What is required: Up to and including the line that contains "exact ih (sameButRegs_performMicro", return every line from the start of the data, unchanged.

Top of Records for this exercise

/-- A list without the send path reads none of the three. -/
theorem sameButRegs_performAll (ms : List MicroOp) {s s' : State} (hsame : SameButRegs s s')
    (hms : ∀ i, .writeSendBit i ∉ ms) : SameButRegs (performAll ms s) (performAll ms s') := by
  induction ms generalizing s s' with
  | nil => exact hsame
  | cons m ms ih =>
    have hm : ∀ i, m ≠ .writeSendBit i := fun i => (List.ne_of_not_mem_cons (hms i)).symm
    exact ih (sameButRegs_performMicro hsame (.inl hm)) fun i => List.not_mem_of_not_mem_cons (hms i)

/-- Completion overwrites `SHREG` and `RSP_DATA`, so at most `ACKREG` still differs (R26, R87). -/
theorem complete_of_sameButRegs {s s' : State} (v : Byte) (hsame : SameButRegs s s') :
    complete v s' = setAckReg s'.ackReg (complete v s) := by
  obtain ⟨h, a, r, rfl⟩ := hsame
  rfl

theorem setAckReg_self (s : State) : setAckReg s.ackReg s = s := rfl

/-- `receiveAck` writes `ACKREG` before reading it, and leaves a free value there (R27, R186). -/
theorem afterReceiveAck_of_sameButRegs {s s' : State} (hsame : SameButRegs (occupy s) (occupy s')) :
    afterReceiveAck s' = afterReceiveAck s := by
  have henv : envLevel s' = envLevel s := by
    obtain ⟨h, a, r, heq⟩ := hsame
    rw [← envLevel_occupy s', heq, ← envLevel_occupy s]
    rfl
  obtain ⟨h, a, r, heq⟩ := sameButRegs_performAll receiveAckSeq hsame (by simp [receiveAckSeq])
  rw [afterReceiveAck_eq_complete, afterReceiveAck_eq_complete, henv, heq]
  rfl

/-- A command accepted in two such states ends in the same state, `ACKREG` aside: the byte commands load `SHREG` first,
and the others do not read it (R86). -/
theorem afterCommand_of_sameButRegs (i : Instr) {s s' : State} (hsame : SameButRegs (occupy s) (occupy s')) :
    ∃ a, afterCommand i s' = setAckReg a (afterCommand i s) := by
  cases i with
  | receiveAck =>
    have hend : afterCommand .receiveAck s' = afterCommand .receiveAck s := afterReceiveAck_of_sameButRegs hsame
    exact ⟨_, hend.trans (setAckReg_self _).symm⟩
  | receiveByte =>
    obtain ⟨h, a, r, heq⟩ := hsame
    have hload : SameButRegs (receiveByteLoad (occupy s)) (receiveByteLoad (occupy s')) := ⟨0, a, r, by rw [heq]; rfl⟩
    obtain ⟨hend, hshReg⟩ := sameButRegs_performAll_of_shReg receiveByteSeq hload rfl
    have hafter (s : State) : afterCommand .receiveByte s = complete
        (performAll receiveByteSeq (receiveByteLoad (occupy s))).shReg
        (performAll receiveByteSeq (receiveByteLoad (occupy s))) := rfl
    refine ⟨(performAll receiveByteSeq (receiveByteLoad (occupy s'))).ackReg, ?_⟩
    rw [hafter, hafter, hshReg]
    exact complete_of_sameButRegs _ hend
  | sendByte v =>
    obtain ⟨h, a, r, heq⟩ := hsame
    have hload : SameButRegs (sendByteLoad v (occupy s)) (sendByteLoad v (occupy s')) := ⟨v, a, r, by rw [heq]; rfl⟩
    exact ⟨_, complete_of_sameButRegs 0x00 (sameButRegs_performAll_of_shReg sendByteSeq hload rfl).1⟩
  | _ =>
    obtain ⟨h, a, r, heq⟩ := hsame
    refine ⟨a, ?_⟩
    rw [afterCommand, runCommand, heq]
    rfl

/-- Settles O42: accept overwrites `CMDREG` and `UPC`, so the accepted states differ in the other three registers at
most, which the command does not read. -/
theorem unspecifiedRegistersNotRead : Obligations.UnspecifiedRegistersNotRead := by
  intro s w ws c h a r u hready hcmds hadm
  let s' : State := { s with cmdReg := c, shReg := h, ackReg := a, rspData := r, upc := u }
  have hsame : SameButRegs (occupy (latch w s)) (occupy (latch w s')) := ⟨h, a, r, rfl⟩
  have hstep : step s = .next (afterCommand (decode w) (latch w s)) :=
    (step_calm_command hready hcmds).trans (exec_admitted ((admitted_congr _ rfl).trans hadm))
  have hstep' : step s' = .next (afterCommand (decode w) (latch w s')) :=
    (step_calm_command (s := s') hready hcmds).trans (exec_admitted ((admitted_congr _ rfl).trans hadm))
  obtain ⟨b, hend⟩ := afterCommand_of_sameButRegs (decode w) hsame
  refine ⟨_, _, hstep, hstep', by rw [hend]; rfl, fun hreceive => ?_⟩
  rw [hreceive]
  exact afterReceiveAck_of_sameButRegs hsame

end Sys2Proof.Machine
end

section
/-! Runs of commands, one step each, with what they add to the trace (spec/45_transactions.md R201 to R205). -/

namespace Sys2Proof.Machine

open Sys2Proof.Safety

/-- `n` commands run from `s` end in `t` and add the events `es`: one response a command, the drive pair the one the
events lead to, and the block between commands with its pads configured. -/
structure CommandRun (n : Nat) (s t : State) (es : List Event) : Prop where
  run : Host.Core.run core n s = .next t
  trace : t.trace = s.trace ++ es
  drive : driveOf t = driveEnd (driveOf s) es
  responses : (responses es).length = n
  ready : Ready t
  cfg : t.cfg = true

theorem CommandRun.refl {s : State} (hready : Ready s) (hcfg : s.cfg = true) : CommandRun 0 s s [] :=
  ⟨rfl, (List.append_nil _).symm, rfl, rfl, hready, hcfg⟩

Bottom of Records for this exercise

Solution to the problem:
/-- A list without the send path reads none of the three. -/
theorem sameButRegs_performAll (ms : List MicroOp) {s s' : State} (hsame : SameButRegs s s')
    (hms : ∀ i, .writeSendBit i ∉ ms) : SameButRegs (performAll ms s) (performAll ms s') := by
  induction ms generalizing s s' with
  | nil => exact hsame
  | cons m ms ih =>
    have hm : ∀ i, m ≠ .writeSendBit i := fun i => (List.ne_of_not_mem_cons (hms i)).symm
    exact ih (sameButRegs_performMicro hsame (.inl hm)) fun i => List.not_mem_of_not_mem_cons (hms i)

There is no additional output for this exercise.